What you need to do
What is the number of lines in the data holding the word "calRead"? Give that number by itself.

Listed entries
theorem test_hyps_VendorMessagesAnswer :
    let s := managed id
    let t := s.awaken.countReg 9 0x108 1
    let low := inMod (fun p => { p with mod := 1 }) (managed id)
    s.mgcUp = true ∧ low.mgcUp = true ∧ (low.awaken.countReg 9 0x108 1).inStandby = true ∧ t.inStandby = false ∧
      t.tokenOk (List.replicate 256 0) = false ∧ (List.replicate 256 (0 : Byte)).length = 256 ∧
      pageAssigned 0 = true ∧ t.present 0 = true ∧ (regRow 0 0x100).map (·.acc) = some .ro ∧ (regRow 0 0xFFF0).isNone = true ∧
      (let u : State := { t with flm := { t.flm with telemetry := List.replicate 4096 0 } }
       u.flm.telemetry.isEmpty = false) ∧
      (t.flm.log.find? fun e => leNat ((e.drop 8).take 4) = 0 % 2 ^ 32) = none ∧
      ((t.flmLog 1 2 0 0).flm.log.find? fun e => leNat ((e.drop 8).take 4) = 0 % 2 ^ 32).isSome = true := by
  decide +kernel

theorem test_hyps_BoundaryScanIsAlwaysOffered :
    State.reset.trb.debug = false ∧ (powerOf fun p => { p with standby := true }).power.standby = true ∧
      ({ up with trb := { up.trb with debug := true } } : State).trb.debug = true := by
  decide +kernel
/-! Well-formedness: each check refuses an ill-formed term, and takes one at the edge. -/

theorem test_wf_accesses :
    (Instr.registerWrite .host 0 3 0).wf = false ∧ (Instr.registerWrite .host 0 8 0).wf = true ∧
    (Instr.readClear .host 0 0).wf = false ∧ (Instr.readClear .host 0 1).wf = true ∧
    (Instr.hostBar0Window 0 16 none).wf = false ∧ (Instr.hostBar0Window 0 2 none).wf = true ∧
    (Instr.hostBar2Read 0 0).wf = false ∧ (Instr.hostBar2Read 0 1).wf = true ∧
    (Instr.hostBar2Write 0 []).wf = false ∧ (Instr.hostBar2Write 0 [0]).wf = true := by decide

theorem test_wf_memory :
    (Instr.outerRead .read 0 0 SectorFault.none).wf = false ∧ (Instr.outerRead .read 0xFFFFFFFFFF 1 SectorFault.none).wf = true ∧
    (Instr.outerRead .read 0xFFFFFFFFFF 2 SectorFault.none).wf = false ∧ (Instr.outerWrite .write 0 [] SectorFault.none).wf = false ∧
    (Instr.outerWrite .write 0xFFFFFFFFFF [1, 2] SectorFault.none).wf = false ∧ (Instr.outerWrite .write 0xFFFFFFFFFF [1] SectorFault.none).wf = true ∧
    (Instr.nearScrub 805306368 0).wf = false ∧ (Instr.nearScrub 805306367 0).wf = true ∧
    (Instr.repairBlockArrive 0 0 (some [1]) false false).wf = false ∧ (Instr.repairBlockArrive 0 0 none false false).wf = true ∧
    (Instr.hostWindowAccess 0 0 none none).wf = false ∧ (Instr.hostWindowAccess 0x1FFFFFFFFF 2 none none).wf = false ∧
    (Instr.hostWindowAccess 0 1 (some []) none).wf = false ∧ (Instr.hostWindowAccess 0x1FFFFFFFFF 1 (some [7]) none).wf = true := by
  decide

theorem test_wf_batons :
    (Instr.verdict (baton 8 0 0 0)).wf = false ∧ (Instr.verdict (baton 9 0 0 0)).wf = true ∧
    (Instr.digest (baton 9 0 0 0)).wf = false ∧ (Instr.user (baton 2 0 0 0)).wf = false ∧ (Instr.loss (baton 1 0 0 0)).wf = false ∧
    (Instr.hurdleArrive (baton 4 0 0 0)).wf = false ∧ (Instr.hurdleRelease (baton 3 0 0 0)).wf = false ∧
    (Instr.bktPart (baton 6 0 0 0)).wf = false ∧ (Instr.bktAck (baton 5 0 0 0)).wf = false ∧ (Instr.bktClosed (baton 8 0 0 0)).wf = false ∧
    (Instr.bktGather (baton 7 0 0 0)).wf = false ∧ (Instr.withdraw (baton 12 0 0 0)).wf = false ∧ (Instr.lapDone (baton 12 0 0 0)).wf = false ∧
    (Instr.lapGo (baton 11 0 0 0)).wf = false ∧ (Instr.batonInvalid (baton 13 0 0 0)).wf = false ∧
    (Instr.batonInvalid (baton 0 0 0 0)).wf = true ∧ (Instr.batonInvalid (baton 14 0 0 0)).wf = true := by decide

theorem test_wf_packets :
    (Instr.credit 0 (packet 2 0 0 [])).wf = false ∧ (Instr.rdReq 0 (packet 3 0 0 [])).wf = false ∧
    (Instr.rdData 0 (packet 3 2 1 [])).wf = false ∧ (Instr.rdData 0 (packet 3 2 6 (List.replicate 385 0))).wf = false ∧
    (Instr.rdData 0 (packet 3 2 6 (List.replicate 384 0))).wf = true ∧ (Instr.crdData 0 (packet 3 2 1 [1])).wf = false ∧
    (Instr.wrData 0 (packet 6 2 1 [1])).wf = false ∧ (Instr.wrLast 0 (packet 5 2 1 [1])).wf = false ∧
    (Instr.cwrData 0 (packet 8 2 1 [1])).wf = false ∧ (Instr.cwrLast 0 (packet 7 2 1 [1])).wf = false ∧
    (Instr.wrAck 0 (packet 10 1 0 [])).wf = false ∧ (Instr.rdErr 0 (packet 9 1 0 [])).wf = false ∧ (Instr.regRd 0 (packet 12 0 1 [])).wf = false ∧
    (Instr.regWr 0 (packet 11 0 1 [])).wf = false ∧ (Instr.regData 0 (packet 12 1 1 [])).wf = false ∧
    (Instr.frameReceive 0 ⟨0, .idle, 0, 0, 0, false, [], 0, []⟩).wf = false := by decide +kernel

theorem test_wf_module :
    (Instr.evhTmrCtrlWrite .host 0 10 0).wf = false ∧ (Instr.evhTmrCtrlWrite .host 0 9 0).wf = true ∧
    (Instr.v72Rise 58000).wf = false ∧ (Instr.v72Rise 58001).wf = true ∧ (Instr.undervoltageLockout 56000).wf = false ∧
    (Instr.overvoltageShutdown 83999).wf = false ∧ (Instr.overvoltageShutdown 84000).wf = true ∧ (Instr.phaseShed 0 6).wf = false ∧
    (Instr.phaseShed 3 12).wf = false ∧ (Instr.phaseShed 4 0).wf = false ∧ (Instr.phaseShed 1 15).wf = true ∧ (Instr.droop 1024).wf = false ∧
    (Instr.regulatorRetrim 1024).wf = false ∧ (Instr.ageingMeasure 1024 0).wf = false ∧ (Instr.sensorRead []).wf = false ∧
    (Instr.thermalTrip 180).wf = false ∧ (Instr.thermalTrip 179).wf = true ∧
    (Instr.groupDiscovery (List.replicate 2049 ⟨0, false, false⟩)).wf = false ∧
    (Instr.hbrLinkStateChange true 4 1 false).wf = false ∧ (Instr.hbrLinkStateChange true 16 0 false).wf = false ∧
    (Instr.hbrLinkStateChange true 16 3 false).wf = true := by decide +kernel

theorem test_wf_management :
    (Instr.pldmInvalidType 2).wf = false ∧ (Instr.pldmInvalidType 5).wf = false ∧ (Instr.pldmInvalidType 3).wf = true ∧
    (Instr.passComponentTable 0).wf = false ∧ (Instr.updateComponent 1 0).wf = false ∧ (Instr.requestFirmwareData 0 []).wf = false ∧
    (Instr.certs (2 ^ 32)).wf = false ∧ (Instr.debugUnlock []).wf = false ∧ (Instr.telemetry (2 ^ 16) 0).wf = false ∧
    (Instr.telemetry 0 (2 ^ 16)).wf = false ∧ (Instr.faultLog (2 ^ 32)).wf = false ∧ (Instr.calRead (2 ^ 32)).wf = false ∧
    (Instr.calRead (2 ^ 32 - 1)).wf = true := by decide

/-! The tables of worked examples in 02_number_formats.md (R41-R43). -/

theorem test_ties :
    (convert .fp32 .bf16 0 0 0 0x3F818000).code = 0x3F82 ∧ (convert .fp32 .bf16 1 0 0 0x3F818000).code = 0x3F81 ∧
    (convert .fp32 .bf16 2 0 0x7FF 0x3F818000).code = 0x3F81 ∧ (convert .fp32 .bf16 2 0 0x800 0x3F818000).code = 0x3F82 ∧
    (convert .fp32 .bf16 0 0 0 0x3F808000).code = 0x3F80 ∧ (convert .fp32 .e2m1 0 0 0 0x40A00000).code = 0x6 ∧
    (convert .fp32 .int8 0 0 0 0x42FD0000).code = 0x7E := by decide +kernel

theorem test_overflow :
    (∀ o : Fin 3, (convert .fp32 .e4m3 0 o.val 0 0x43E60000).code = 0x7E ∧ (convert .fp16 .e5m2 0 o.val 0 0x7B7F).code = 0x7B) ∧
    (convert .fp32 .e4m3 0 0 0 0x43E80000).code = 0x7E ∧ (convert .fp32 .e4m3 0 1 0 0x43E80000).code = 0x7F ∧
    (convert .fp16 .e5m2 0 0 0 0x7B80).code = 0x7B ∧ (convert .fp16 .e5m2 0 1 0 0x7B80).code = 0x7C ∧
    (convert .fp32 .int8 0 1 0 0xC3008000).code = 0x80 := by decide +kernel

end Sys2Proof.Tests
end

/-!
PROOFS. The list state of a core: its end at HALT (R134) and its beginning at START (R149).
-/
namespace Sys2Proof.Machine

/-! When a descriptor may issue (R122). -/

theorem State.mayIssue_eq_false {s : State} {n : Nat} (h : (s.core n).seq.st ≠ .running) : s.mayIssue n = false := by
  simp [State.mayIssue, h]

theorem State.issuable_eq_none {s : State} {n : Nat} (k : Kind) (h : s.mayIssue n = false) : s.issuable n k = none := by
  simp [State.issuable, h]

Answer to this exercise
2